Friday, November 03, 2006

 

this is unschooling

from a list

Learning To Write

When we don't try to teach kids "on schedule," they will learn at
widely varying times. One of my kids learned to read fluently at 3
years old and another at 8 years old. A 17 yo unschooler I know well
didn't learn to read until he was 12 or 13. It is to be expected. My
suggestion to you is to stop comparing your kid to other kids - look
ONLY at your own kid and notice what he IS doing, not what he isn't
doing. You never help a kid by focusing on what he doesn't know - you
help them by supporting what they ARE doing, what they enjoy, what
they are passionately pursuing. This is where trust is required for
unschooling parents - you have to be totally okay with kids learning
on their own timetable. You have to be so sure that the WILL learn
what they need to learn that you simply stop worrying about it - you
live each hour of each day enjoying what your kids are doing, not
feeling concerned about what they aren't doing.

Writing is about having something to say. The BEST road to writing is
lots and lots of great experiences, lots of discussion, lots of
pretend play, lots of stories and tv and movies and games and,
eventually, a reason to want to write something down.

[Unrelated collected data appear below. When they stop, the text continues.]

/-! ### Sin/cos (R301, R302) -/

/-- floor(atan2(s, c) / 2π × 2^20) mod 2^20: the quadrant by signs, then the greatest k whose direction is not past
(c, s). -/
def atanFine (s c : Int) : Nat :=
  let r : Nat × Int × Int :=
    if 0 < c ∧ 0 ≤ s then (0, c, s) else if c ≤ 0 ∧ 0 < s then (1, s, -c)
    else if c < 0 ∧ s ≤ 0 then (2, -c, -s) else if 0 ≤ c ∧ s < 0 then (3, -s, c) else (0, 1, 0)
  let k := (List.range 18).foldl (fun (k : Nat) i =>
    let j : Nat := k + 2 ^ (17 - i)
    let cs := cosSin (j : Int) (2 ^ 20)
    if 0 ≤ r.2.2 * cs.1 - r.2.1 * cs.2 then j else k) 0
  (r.1 * 2 ^ 18 + k) % 2 ^ 20
/-- A pair's s and c, the cosine corrected by GAINC, both × 2^14. -/
def sincosOf (x : Fbk) (sin cos : BitVec 16) : Int × Int :=
  ((sin.toInt - x.sofs.toInt) * 2 ^ 14, (cos.toInt - x.cofs.toInt) * x.gainc.toNat)
/-- fine with the interpolation error that R301 allows (log 11). -/
def pairFine (x : Fbk) (sin cos : BitVec 16) : BitVec 20 :=
  let sc := sincosOf x sin cos
  BitVec.ofInt 20 ((atanFine sc.1 sc.2 : Int) + ((Config.sincosError sin cos % 5 : Nat) : Int) - 2)
/-- a2: s² + c² with 0.5 V peak at 0x4000, saturated to 16 bits (log 11). -/
def pairA2 (x : Fbk) (sin cos : BitVec 16) : BitVec 16 :=
  let sc := sincosOf x sin cos
  BitVec.ofNat 16 (min 65535 ((sc.1 * sc.1 + sc.2 * sc.2).toNat * 9 / 2 ^ 46))
/-- Two fines differ by a quarter period or more. -/
def quarterApart (a b : BitVec 20) : Bool :=
  let d := (a - b).toNat
  decide (2 ^ 18 ≤ d) && decide (d ≤ 2 ^ 20 - 2 ^ 18)
/-- The result of a pair: it was sampled 800 TQ ago, and is the channel's position from now on (R301, R302, R304). -/
def sincosPair (c : Fin 40) (sin cos : BitVec 16) (s : State) : State :=
  let x := vget s.fbk c
  let fine := pairFine x sin cos
  let a2 := pairA2 x sin cos
  let amp := decide (a2 < x.amin) || decide (x.amax < a2)
  let fast := x.hasPair && quarterApart fine x.rawFine
  let s := s.modFbk c fun x => { x with a2 := a2, rawFine := fine, hasPair := true }
  if amp || fast then
    becomeBad c (s.modFbk c fun x => { x with amp := x.amp || amp, ospeed := x.ospeed || fast, goodRun := 0 })
  else
    let q := fun (v : BitVec 20) => v.toNat / 2 ^ 18
    let step : BitVec 64 :=
      if !x.hasPair then 0 else if q x.fine = 3 ∧ q fine = 0 then 1 else if q x.fine = 0 ∧ q fine = 3 then -1 else 0
    let per := x.periods + step
    let pos := per * 2 ^ 20 + fine.setWidth 64
    let s := s.modFbk c fun x => { x with
      fine := fine, periods := per, count := if x.invDir then -pos else pos, goodRun := x.goodRun + 1,
      good := x.good || decide (8 ≤ x.goodRun + 1) }
    updateCmps c s
def execSincosPair (c : Fin 40) (sin cos : BitVec 16) (s : State) : Host.Outcome State Fault Refusal :=
  doneIf (fbkWorks s c && (vget s.fbk c).mode = 4 && s.time.it.toNat % 800 = 0) s (sincosPair c sin cos)

/-! ### SSI (R303) -/

def Fbk.ssiDiv (x : Fbk) : Nat := fld x.ssi.toNat 0 16
def Fbk.ssiPh (x : Fbk) : Nat := fld x.ssi.toNat 16 16
def Fbk.clkDiv (x : Fbk) : Nat := fld x.ssi.toNat 32 11
def Fbk.mono (x : Fbk) : Nat := fld x.ssi.toNat 48 16
def frameError (c : Fin 40) (s : State) : State :=
  becomeBad c (s.modFbk c fun x => { x with frame := true, ssiRun := none, ssiEnd := s.time.it })
/-- A frame may start at this instant. -/
def ssiDue (s : State) (c : Fin 40) : Bool :=
  let x := vget s.fbk c
  fbkWorks s c && x.mode = 5 && x.ssiDiv ≠ 0 && x.ssiRun = none &&
  s.time.it.toNat % (40 * x.ssiDiv) = 40 * x.ssiPh && decide (x.ssiEnd.toNat + 40 * x.mono ≤ s.time.it.toNat)
def execSsiFrameStart (c : Fin 40) (dataHigh : Bool) (s : State) : Host.Outcome State Fault Refusal :=
  doneIf (ssiDue s c) s fun s =>
    if dataHigh then s.modFbk c fun x => { x with ssiRun := some s.time.it } else frameError c s
/-- Gray code decoded: each bit is the parity of the bits from it upwards. -/
def grayDecode (n v : Nat) : Nat :=
  (List.range n).foldl (fun a i => if ((List.range (n - i)).filter fun j => bitOf v (i + j)).length % 2 = 1 then a + 2 ^ i else a) 0
def bitCount (n v : Nat) : Nat := ((List.range n).filter (bitOf v)).length
/-- A frame's value: the data bits are the low SSI_BITS bits, above the parity bit where SSI_PAR is 1. -/
def frameData (x : Fbk) (bits : BitVec 49) : Nat × Bool :=
  let n := x.bits.toNat
  let d := fld bits.toNat (b2n x.par) n
  (if x.gray then grayDecode n d else d, !x.par || bitCount (n + 1) bits.toNat % 2 = 0)
def ssiFrame (c : Fin 40) (bits : BitVec 49) (s : State) : State :=
  let x := vget s.fbk c
  let r := frameData x bits
  if !r.2 then frameError c s else
  let n := x.bits.toNat
  let v : Int := r.1
  let s := s.modFbk c fun x => { x with
    ssiRun := none, ssiEnd := s.time.it, ssiPrev := some (BitVec.ofNat 48 r.1), good := true,
    count := match x.ssiPrev with
      | none => BitVec.ofInt 64 (if x.invDir then -v else v)
      | some p =>
        let m := (v - p.toNat) % 2 ^ n
        let d := if m < 2 ^ (n - 1) then m else m - 2 ^ n
        x.count + BitVec.ofInt 64 (if x.invDir then -d else d) }
  if (vget s.fbk c).count ≠ x.count || !x.good then updateCmps c s else s
def execSsiFrameEnd (c : Fin 40) (bits : BitVec 49) (s : State) : Host.Outcome State Fault Refusal :=
  doneIf (fbkWorks s c && (vget s.fbk c).mode = 5 && (vget s.fbk c).ssiRun.isSome) s (ssiFrame c bits)

/-! ### Cable fault, observation, configuration (R306, R308, R309) -/

def execCableTimeout (c : Fin 40) (s : State) : Host.Outcome State Fault Refusal :=
  let x := vget s.fbk c
  doneIf (fbkWorks s c && !x.good && !x.badFault &&
      decide (x.badSince.toNat + 16000 * x.cableT.toNat ≤ s.time.it.toNat)) s fun s =>
    raiseCause (fbkFid c) 10 (s.modFbk c fun x => { x with cable := true, badFault := true })
def obsUpdate (c : Fin 40) (s : State) : State :=
  let v := fbkSample s c
  s.modFbk c fun x => { x with
    otag := x.otag.bump, ogood := x.good, opos := v, oang := elecAngle x v, oa2 := if x.mode = 4 then x.a2 else 0 }
def execFbkObsUpdate (c : Fin 40) (s : State) : Host.Outcome State Fault Refusal :=
  doneIf (s.island.vaon && s.island.good.getLsbD 0 && !(vget s.fbk c).held && s.time.it.toNat % 16000 = 0) s (obsUpdate c)
/-- The channel serves a running axis, a gearing master, a compare or a capture source (R309). -/
def fbkInUse (s : State) (c : Fin 40) : Bool :=
  (axesOfFbk s c).any (fun a => (vget s.axes a).st.runs) ||
  (List.finRange 32).any (fun a =>
    let x := vget s.axes a
    x.st = .enabled && (x.src = 2 || x.src = 3) && x.gearKind = 2 && x.gearIndex.toNat = c.val) ||
  s.cc.cmp.toList.any (fun m => m.en && m.src.toNat = c.val) ||
  s.cc.cap.toList.any (fun m => m.edge ≠ 0 && m.src.toNat = c.val)
/-- SSI_DIV leaves room for a frame and the pause after it. -/
def ssiFits (x : Fbk) : Bool :=
  decide ((x.bits.toNat + b2n x.par + 1) * 2 * x.clkDiv + x.mono ≤ x.ssiDiv)
def ssiRangeOk (x : Fbk) : Bool :=
  decide (20 ≤ x.clkDiv) && decide (x.clkDiv ≤ 2000) && decide (x.ssiPh < x.ssiDiv) && ssiFits x
/-- A configuration register written, where its ranges hold; none otherwise (13.6). -/
def fbkConfig (x : Fbk) (off : Nat) (v : BitVec 64) : Option Fbk :=
  let n := v.toNat
  match off with
  | 0x000 =>
    let y := { x with
      invDir := bitOf n 3, zlatch := bitOf n 4, zevt := bitOf n 5, gray := bitOf n 6, par := bitOf n 7,
      bits := BitVec.ofNat 6 (fld n 8 6), cableT := BitVec.ofNat 8 (fld n 16 8) }
    if 8 ≤ y.bits.toNat ∧ y.bits.toNat ≤ 48 ∧ y.cableT ≠ 0 ∧ (y.mode = 5 → y.ssiDiv ≠ 0 → ssiFits y) then some y else none
  | 0x008 => if n % 2 ^ 32 = 0 then none else some { x with cpr := v.setWidth 32 }
  | 0x00C => if 1 ≤ n % 256 ∧ n % 256 ≤ 64 then some { x with poles := v.setWidth 8 } else none
  | 0x010 => some { x with eofs := v.setWidth 32 }
  | 0x018 =>
    let y := { x with ssi := v &&& 0xFFFF07FFFFFFFFFF }
    if ssiRangeOk y then some y else none
  | 0x020 => some { x with
      sofs := v.setWidth 16, cofs := BitVec.ofNat 16 (fld n 16 16), gainc := BitVec.ofNat 16 (fld n 32 16) }
  | 0x028 => some { x with amin := v.setWidth 16, amax := BitVec.ofNat 16 (fld n 16 16) }
  | _ => none
def fbkConfigReg (off : Nat) : Bool := [0x000, 0x008, 0x00C, 0x010, 0x018, 0x020, 0x028].contains off
/-- A write of a configuration register: ignored and counted while the channel is in use or out of range (R309). -/
def fbkConfigWrite (c : Fin 40) (off : Nat) (v : BitVec 64) (s : State) : State :=
  let x := vget s.fbk c
  match if fbkInUse s c then none else fbkConfig x off v with
  | some y => s.modFbk c fun _ => y
  | none => s.modFbk c fun x => { x with ign := satInc x.ign }
def fbkBase (c : Fin 40) : Nat := regBase + 0x7100000 + 0x1000 * c
def execFbkConfigWrite (who : Master) (c : Fin 40) (off : BitVec 12) (value : BitVec 64) (s : State) :
    Host.Outcome State Fault Refusal :=
  doneIf (fbkConfigReg off.toNat) s (regWriteAt who (fbkBase c + off.toNat) (fbkConfigWrite c off.toNat value))
/-- A write of FBK_FLT clears the sticky bits it names; clearing QERR makes an incremental channel GOOD (R305). -/
def fbkFltClear (c : Fin 40) (v : Nat) (s : State) : State :=
  s.modFbk c fun x =>
    let cable := x.cable && !(bitOf v 8 && x.good)
    let q := x.qerr && bitOf v 0
    { x with
      qerr := x.qerr && !bitOf v 0, amp := x.amp && !bitOf v 1, ospeed := x.ospeed && !bitOf v 2,
      frame := x.frame && !bitOf v 3, cable := cable,
      good := x.good || (q && (x.mode = 1 || x.mode = 2 || x.mode = 3) && !x.held) }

Every time he
tells you about a game he is playing or about the lego creation and
just made, or about what he did at his friend's house, or anything
else, THAT is him practicing "writing." Later, he'll learn to get it
on paper if there is reason for it, but that is just a technicality.

If you are worrying about the mechanics of writing letters - please
don't. ANY activity that involves him using his arms, hands, and
fingers, is helping him develop the muscles he'll eventually use in
writing. He doesn't need to actually BE writing to develop those
small muscles.

There is GREAT danger in too-early academics. I've seen it - I've
watched schools and homeschool parents doing academics with young
children and watched the children develop supposed learning
disabilities. I am firmly convinced that those disabilities would
never have arisen if the children were allowed to play and learn at
their own speed. Don't feel pangs of worry that your child is behind
other young children who appear to be doing academics - feel SORRY
for those families because they are very likely to be facing a number
of possible problems that result FROM pushing the early academics.
Even if they manage to not create learning disabilities, there lots
of other negative consequences possible. Please read "Miseducation:
Preschoolers at Risk" by David Elkind. His ideas and evidence is
applied to kids 5 and under - but I truly believe that his arguments
are equally true for older kids, too.